→ **SOURCE MATERIAL**:
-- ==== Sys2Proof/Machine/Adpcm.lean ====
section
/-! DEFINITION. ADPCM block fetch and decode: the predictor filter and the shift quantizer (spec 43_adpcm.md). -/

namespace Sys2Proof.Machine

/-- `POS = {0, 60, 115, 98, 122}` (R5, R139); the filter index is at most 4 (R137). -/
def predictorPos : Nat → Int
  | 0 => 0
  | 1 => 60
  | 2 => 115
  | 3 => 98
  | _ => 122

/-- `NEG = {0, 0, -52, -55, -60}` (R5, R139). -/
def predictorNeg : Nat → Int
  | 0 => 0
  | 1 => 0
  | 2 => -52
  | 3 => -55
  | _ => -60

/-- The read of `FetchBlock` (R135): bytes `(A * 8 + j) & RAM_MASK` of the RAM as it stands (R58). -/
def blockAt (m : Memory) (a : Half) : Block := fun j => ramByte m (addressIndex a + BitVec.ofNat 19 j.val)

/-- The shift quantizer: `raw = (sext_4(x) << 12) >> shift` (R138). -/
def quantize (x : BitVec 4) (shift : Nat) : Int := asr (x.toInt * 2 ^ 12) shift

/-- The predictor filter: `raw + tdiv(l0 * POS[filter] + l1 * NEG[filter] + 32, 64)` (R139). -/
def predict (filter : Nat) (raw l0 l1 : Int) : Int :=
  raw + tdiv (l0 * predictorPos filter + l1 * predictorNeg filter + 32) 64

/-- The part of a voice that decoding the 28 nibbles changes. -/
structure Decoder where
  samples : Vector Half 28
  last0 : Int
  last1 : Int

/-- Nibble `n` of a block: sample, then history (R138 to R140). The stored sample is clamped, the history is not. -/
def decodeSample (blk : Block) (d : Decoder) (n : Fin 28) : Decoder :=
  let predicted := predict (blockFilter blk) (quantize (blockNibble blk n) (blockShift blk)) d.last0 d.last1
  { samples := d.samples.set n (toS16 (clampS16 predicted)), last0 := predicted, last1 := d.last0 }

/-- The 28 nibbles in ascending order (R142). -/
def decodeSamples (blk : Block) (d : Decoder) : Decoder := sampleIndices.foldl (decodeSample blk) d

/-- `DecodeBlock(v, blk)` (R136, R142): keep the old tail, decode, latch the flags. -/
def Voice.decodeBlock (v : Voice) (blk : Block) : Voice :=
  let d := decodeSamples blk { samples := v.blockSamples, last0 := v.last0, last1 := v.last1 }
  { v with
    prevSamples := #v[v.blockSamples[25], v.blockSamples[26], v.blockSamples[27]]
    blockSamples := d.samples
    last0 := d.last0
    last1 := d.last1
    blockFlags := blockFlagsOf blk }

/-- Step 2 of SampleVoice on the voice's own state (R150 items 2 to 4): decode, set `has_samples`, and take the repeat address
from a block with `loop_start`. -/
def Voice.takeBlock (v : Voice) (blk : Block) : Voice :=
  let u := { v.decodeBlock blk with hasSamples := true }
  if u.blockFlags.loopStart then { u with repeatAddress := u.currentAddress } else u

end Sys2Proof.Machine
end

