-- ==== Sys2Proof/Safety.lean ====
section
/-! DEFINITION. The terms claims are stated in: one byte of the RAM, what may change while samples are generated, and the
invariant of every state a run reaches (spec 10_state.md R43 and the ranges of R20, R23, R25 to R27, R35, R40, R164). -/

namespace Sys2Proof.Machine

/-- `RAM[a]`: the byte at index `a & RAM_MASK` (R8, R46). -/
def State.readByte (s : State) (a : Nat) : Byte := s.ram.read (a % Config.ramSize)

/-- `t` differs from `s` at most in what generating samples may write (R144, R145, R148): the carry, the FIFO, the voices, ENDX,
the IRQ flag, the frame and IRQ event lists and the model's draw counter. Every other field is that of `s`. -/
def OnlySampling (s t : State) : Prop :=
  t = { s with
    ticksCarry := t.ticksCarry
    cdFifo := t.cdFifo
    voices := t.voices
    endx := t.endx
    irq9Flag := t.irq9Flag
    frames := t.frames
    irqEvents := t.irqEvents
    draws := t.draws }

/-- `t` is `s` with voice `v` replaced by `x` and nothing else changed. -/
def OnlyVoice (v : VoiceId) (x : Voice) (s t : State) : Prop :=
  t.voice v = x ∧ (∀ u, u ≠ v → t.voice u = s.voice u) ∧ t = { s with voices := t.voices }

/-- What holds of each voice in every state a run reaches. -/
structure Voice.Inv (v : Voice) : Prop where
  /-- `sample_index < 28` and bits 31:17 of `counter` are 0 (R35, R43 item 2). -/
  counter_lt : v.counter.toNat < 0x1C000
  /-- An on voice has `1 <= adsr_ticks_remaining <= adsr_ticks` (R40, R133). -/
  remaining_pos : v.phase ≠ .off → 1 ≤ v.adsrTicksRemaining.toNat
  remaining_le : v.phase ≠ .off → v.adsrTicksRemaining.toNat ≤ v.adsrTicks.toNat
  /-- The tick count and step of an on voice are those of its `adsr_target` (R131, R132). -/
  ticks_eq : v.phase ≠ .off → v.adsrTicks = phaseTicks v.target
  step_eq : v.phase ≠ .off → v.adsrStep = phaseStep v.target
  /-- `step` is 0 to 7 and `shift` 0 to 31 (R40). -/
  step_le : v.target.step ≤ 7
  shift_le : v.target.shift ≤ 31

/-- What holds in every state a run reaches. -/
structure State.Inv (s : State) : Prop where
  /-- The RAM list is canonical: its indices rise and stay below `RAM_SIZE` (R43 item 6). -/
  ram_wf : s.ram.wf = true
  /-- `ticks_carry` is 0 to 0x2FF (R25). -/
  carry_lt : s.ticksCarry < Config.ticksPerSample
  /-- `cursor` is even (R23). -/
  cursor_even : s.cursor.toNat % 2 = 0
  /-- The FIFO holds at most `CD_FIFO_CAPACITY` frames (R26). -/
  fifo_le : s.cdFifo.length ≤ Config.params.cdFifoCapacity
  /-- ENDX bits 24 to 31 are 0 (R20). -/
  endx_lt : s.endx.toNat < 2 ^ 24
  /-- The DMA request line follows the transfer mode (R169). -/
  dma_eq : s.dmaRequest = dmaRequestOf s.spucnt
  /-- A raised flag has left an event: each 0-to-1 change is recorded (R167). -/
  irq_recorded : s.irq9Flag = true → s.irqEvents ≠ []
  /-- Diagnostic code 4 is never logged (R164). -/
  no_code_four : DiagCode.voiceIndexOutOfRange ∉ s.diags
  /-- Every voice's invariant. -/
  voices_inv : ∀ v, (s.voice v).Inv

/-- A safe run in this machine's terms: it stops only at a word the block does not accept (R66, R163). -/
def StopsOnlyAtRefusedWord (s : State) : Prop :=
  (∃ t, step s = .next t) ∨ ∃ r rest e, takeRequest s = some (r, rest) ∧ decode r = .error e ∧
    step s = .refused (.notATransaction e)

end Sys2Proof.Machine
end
...
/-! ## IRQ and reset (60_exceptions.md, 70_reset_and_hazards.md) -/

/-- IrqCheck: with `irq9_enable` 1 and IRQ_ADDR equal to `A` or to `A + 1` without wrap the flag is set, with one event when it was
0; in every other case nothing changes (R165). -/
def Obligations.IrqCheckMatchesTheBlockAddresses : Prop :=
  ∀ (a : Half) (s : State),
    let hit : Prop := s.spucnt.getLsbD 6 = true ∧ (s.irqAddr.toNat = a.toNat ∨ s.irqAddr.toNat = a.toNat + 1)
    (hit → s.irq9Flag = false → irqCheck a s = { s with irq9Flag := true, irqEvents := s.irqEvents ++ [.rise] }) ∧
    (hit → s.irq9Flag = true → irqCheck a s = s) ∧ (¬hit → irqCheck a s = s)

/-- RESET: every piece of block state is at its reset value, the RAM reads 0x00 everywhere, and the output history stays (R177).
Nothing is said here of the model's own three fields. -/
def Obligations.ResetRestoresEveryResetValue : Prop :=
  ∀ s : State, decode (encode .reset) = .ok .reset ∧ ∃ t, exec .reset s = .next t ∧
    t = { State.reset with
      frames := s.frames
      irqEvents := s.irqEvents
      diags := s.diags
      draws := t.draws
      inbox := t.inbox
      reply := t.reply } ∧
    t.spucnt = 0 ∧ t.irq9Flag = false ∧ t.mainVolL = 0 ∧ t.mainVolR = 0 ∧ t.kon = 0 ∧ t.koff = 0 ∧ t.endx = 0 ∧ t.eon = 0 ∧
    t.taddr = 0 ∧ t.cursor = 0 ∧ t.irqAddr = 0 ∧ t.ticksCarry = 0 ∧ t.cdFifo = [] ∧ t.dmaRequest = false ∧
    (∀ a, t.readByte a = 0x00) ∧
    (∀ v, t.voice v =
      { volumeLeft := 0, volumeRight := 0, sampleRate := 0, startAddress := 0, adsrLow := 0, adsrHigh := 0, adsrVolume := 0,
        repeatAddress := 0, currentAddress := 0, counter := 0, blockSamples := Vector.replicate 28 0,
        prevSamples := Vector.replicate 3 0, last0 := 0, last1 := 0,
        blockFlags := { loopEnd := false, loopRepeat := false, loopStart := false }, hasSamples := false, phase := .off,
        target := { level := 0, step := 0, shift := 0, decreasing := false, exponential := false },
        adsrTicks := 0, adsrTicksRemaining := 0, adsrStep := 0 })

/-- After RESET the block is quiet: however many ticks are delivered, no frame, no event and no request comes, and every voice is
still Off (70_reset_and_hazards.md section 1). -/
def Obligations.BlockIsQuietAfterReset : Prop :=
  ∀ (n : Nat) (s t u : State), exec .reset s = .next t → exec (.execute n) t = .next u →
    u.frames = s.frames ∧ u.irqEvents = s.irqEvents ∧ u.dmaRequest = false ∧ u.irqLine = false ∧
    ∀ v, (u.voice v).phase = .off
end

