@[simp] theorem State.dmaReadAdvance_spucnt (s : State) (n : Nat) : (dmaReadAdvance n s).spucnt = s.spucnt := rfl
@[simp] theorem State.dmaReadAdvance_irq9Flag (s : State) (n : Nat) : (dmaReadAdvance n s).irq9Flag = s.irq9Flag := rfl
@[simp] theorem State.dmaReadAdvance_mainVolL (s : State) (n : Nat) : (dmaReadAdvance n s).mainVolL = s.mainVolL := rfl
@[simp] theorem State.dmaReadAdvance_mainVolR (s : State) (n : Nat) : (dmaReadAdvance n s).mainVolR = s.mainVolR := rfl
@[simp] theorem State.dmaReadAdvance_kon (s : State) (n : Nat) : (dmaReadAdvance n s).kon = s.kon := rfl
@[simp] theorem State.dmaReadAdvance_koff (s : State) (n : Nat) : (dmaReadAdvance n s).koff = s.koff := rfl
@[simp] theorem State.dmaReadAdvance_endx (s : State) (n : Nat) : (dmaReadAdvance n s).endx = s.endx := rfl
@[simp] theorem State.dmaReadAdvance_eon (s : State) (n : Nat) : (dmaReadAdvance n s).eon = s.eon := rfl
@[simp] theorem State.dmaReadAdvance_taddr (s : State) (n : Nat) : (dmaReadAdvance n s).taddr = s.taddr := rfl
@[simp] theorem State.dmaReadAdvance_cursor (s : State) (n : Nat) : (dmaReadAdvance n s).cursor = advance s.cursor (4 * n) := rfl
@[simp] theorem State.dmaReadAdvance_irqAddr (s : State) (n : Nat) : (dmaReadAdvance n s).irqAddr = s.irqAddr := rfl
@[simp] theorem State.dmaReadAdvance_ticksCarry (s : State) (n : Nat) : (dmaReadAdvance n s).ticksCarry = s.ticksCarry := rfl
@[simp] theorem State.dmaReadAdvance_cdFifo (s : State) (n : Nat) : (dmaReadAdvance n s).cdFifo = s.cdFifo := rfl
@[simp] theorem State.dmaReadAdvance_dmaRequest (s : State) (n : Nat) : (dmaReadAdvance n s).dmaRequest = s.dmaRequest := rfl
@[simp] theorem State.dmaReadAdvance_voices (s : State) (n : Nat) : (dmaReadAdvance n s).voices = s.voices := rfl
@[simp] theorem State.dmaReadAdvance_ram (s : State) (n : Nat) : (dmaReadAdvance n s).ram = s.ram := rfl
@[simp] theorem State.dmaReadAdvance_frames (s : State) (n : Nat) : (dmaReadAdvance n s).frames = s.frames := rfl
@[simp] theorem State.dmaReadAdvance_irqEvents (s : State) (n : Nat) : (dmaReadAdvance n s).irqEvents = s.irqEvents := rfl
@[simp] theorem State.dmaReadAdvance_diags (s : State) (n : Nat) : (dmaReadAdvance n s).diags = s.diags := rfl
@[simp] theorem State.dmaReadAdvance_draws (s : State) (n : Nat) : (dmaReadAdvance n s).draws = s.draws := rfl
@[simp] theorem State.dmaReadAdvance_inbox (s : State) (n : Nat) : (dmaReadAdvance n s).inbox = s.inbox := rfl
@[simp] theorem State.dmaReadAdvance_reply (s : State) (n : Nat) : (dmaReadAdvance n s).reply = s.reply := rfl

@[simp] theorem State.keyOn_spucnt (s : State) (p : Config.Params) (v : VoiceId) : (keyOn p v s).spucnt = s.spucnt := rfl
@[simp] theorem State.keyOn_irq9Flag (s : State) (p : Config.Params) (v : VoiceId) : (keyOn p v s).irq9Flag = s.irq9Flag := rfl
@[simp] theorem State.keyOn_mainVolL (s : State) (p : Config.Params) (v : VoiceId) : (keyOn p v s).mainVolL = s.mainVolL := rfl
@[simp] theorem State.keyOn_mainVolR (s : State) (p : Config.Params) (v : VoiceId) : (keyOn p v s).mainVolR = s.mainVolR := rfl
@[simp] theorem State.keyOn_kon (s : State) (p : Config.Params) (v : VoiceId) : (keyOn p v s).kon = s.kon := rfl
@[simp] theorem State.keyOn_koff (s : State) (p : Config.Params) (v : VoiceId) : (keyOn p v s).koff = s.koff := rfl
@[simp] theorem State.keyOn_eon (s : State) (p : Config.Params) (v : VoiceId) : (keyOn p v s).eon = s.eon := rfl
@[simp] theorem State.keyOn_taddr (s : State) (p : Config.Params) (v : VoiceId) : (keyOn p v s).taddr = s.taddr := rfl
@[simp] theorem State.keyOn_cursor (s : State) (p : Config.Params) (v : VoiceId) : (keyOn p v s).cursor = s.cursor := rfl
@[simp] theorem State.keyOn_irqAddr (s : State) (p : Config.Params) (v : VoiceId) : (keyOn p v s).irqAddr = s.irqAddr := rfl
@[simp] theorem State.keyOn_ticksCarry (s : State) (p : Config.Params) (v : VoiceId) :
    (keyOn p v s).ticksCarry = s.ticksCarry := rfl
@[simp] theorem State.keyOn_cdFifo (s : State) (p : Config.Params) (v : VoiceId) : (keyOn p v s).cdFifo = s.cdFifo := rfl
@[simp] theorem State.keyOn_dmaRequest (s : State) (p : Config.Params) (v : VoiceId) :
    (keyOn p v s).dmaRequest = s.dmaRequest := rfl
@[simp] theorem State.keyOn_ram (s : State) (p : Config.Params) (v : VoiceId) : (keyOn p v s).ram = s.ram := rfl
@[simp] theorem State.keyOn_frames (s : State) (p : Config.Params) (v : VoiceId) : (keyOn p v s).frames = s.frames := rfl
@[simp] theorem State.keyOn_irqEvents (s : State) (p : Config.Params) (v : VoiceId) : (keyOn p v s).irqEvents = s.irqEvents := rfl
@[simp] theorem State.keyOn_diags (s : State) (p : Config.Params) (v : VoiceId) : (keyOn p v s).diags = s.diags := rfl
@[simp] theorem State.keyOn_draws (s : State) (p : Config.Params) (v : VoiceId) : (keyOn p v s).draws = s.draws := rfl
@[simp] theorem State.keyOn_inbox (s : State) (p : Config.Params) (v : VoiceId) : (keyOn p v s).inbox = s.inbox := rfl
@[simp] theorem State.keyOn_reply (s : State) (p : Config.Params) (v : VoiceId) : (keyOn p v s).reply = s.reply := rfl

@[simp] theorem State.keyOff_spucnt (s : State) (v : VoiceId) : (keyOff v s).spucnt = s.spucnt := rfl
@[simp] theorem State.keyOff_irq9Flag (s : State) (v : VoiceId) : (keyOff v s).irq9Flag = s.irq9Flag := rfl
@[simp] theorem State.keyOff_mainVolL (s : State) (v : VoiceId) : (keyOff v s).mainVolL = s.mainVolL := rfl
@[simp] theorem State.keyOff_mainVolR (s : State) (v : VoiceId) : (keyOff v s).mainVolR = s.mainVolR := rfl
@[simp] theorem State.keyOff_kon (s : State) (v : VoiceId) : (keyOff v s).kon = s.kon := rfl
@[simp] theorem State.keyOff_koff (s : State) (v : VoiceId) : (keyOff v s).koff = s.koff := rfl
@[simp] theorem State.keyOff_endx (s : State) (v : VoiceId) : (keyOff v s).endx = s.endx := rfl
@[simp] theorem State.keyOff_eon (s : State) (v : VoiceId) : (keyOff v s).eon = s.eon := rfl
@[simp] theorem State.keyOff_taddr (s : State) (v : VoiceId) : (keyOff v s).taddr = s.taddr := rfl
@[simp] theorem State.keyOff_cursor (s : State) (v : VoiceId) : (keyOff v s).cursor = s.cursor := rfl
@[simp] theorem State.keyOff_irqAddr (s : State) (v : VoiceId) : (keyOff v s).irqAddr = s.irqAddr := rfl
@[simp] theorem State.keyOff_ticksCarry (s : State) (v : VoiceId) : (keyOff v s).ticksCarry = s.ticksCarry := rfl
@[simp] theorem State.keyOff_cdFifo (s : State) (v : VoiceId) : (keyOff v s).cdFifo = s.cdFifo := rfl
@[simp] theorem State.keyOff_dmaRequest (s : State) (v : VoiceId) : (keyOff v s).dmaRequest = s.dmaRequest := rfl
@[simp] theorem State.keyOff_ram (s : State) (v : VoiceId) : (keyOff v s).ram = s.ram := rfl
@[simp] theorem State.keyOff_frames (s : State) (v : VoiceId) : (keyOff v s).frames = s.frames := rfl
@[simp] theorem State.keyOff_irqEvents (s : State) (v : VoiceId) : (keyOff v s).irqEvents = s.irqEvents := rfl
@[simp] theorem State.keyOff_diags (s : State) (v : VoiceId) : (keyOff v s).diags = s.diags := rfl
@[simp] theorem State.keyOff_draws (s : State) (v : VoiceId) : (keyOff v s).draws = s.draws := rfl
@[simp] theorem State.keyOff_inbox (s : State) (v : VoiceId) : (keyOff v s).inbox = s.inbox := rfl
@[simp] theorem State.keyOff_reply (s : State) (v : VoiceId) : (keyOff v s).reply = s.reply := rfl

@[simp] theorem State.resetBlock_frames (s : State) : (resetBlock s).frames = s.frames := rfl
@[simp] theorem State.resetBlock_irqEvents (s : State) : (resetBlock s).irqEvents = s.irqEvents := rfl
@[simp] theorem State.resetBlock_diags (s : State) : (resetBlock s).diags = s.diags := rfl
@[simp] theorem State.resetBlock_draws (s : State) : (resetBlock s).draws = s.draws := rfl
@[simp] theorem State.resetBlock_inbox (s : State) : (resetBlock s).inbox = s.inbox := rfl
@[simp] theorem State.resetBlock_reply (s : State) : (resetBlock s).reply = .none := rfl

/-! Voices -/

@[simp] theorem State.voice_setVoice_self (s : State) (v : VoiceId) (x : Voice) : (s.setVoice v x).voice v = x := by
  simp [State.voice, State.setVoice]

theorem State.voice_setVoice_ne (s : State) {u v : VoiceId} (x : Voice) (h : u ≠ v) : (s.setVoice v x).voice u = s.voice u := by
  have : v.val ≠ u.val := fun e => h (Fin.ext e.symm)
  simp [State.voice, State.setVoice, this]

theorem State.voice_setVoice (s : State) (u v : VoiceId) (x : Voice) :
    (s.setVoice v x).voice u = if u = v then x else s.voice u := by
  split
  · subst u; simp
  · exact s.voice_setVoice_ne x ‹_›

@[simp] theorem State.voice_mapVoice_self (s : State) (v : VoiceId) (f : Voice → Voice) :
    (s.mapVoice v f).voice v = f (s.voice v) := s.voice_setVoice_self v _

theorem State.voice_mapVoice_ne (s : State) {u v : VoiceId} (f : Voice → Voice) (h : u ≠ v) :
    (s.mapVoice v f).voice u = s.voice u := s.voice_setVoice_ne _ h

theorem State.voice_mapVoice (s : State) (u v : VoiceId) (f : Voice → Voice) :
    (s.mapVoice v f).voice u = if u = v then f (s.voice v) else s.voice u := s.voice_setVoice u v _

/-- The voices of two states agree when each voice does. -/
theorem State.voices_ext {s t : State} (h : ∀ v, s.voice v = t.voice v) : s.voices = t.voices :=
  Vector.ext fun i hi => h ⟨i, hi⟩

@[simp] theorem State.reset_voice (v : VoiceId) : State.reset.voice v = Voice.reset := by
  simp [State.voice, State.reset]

→ **TASK ITEM**: For each line of the material that includes the word "BitVec", make a copy.

→ **EXERCISE OUTPUT**:
def blockAt (m : Memory) (a : Half) : Block := fun j => ramByte m (addressIndex a + BitVec.ofNat 19 j.val)
def quantize (x : BitVec 4) (shift : Nat) : Int := asr (x.toInt * 2 ^ 12) shift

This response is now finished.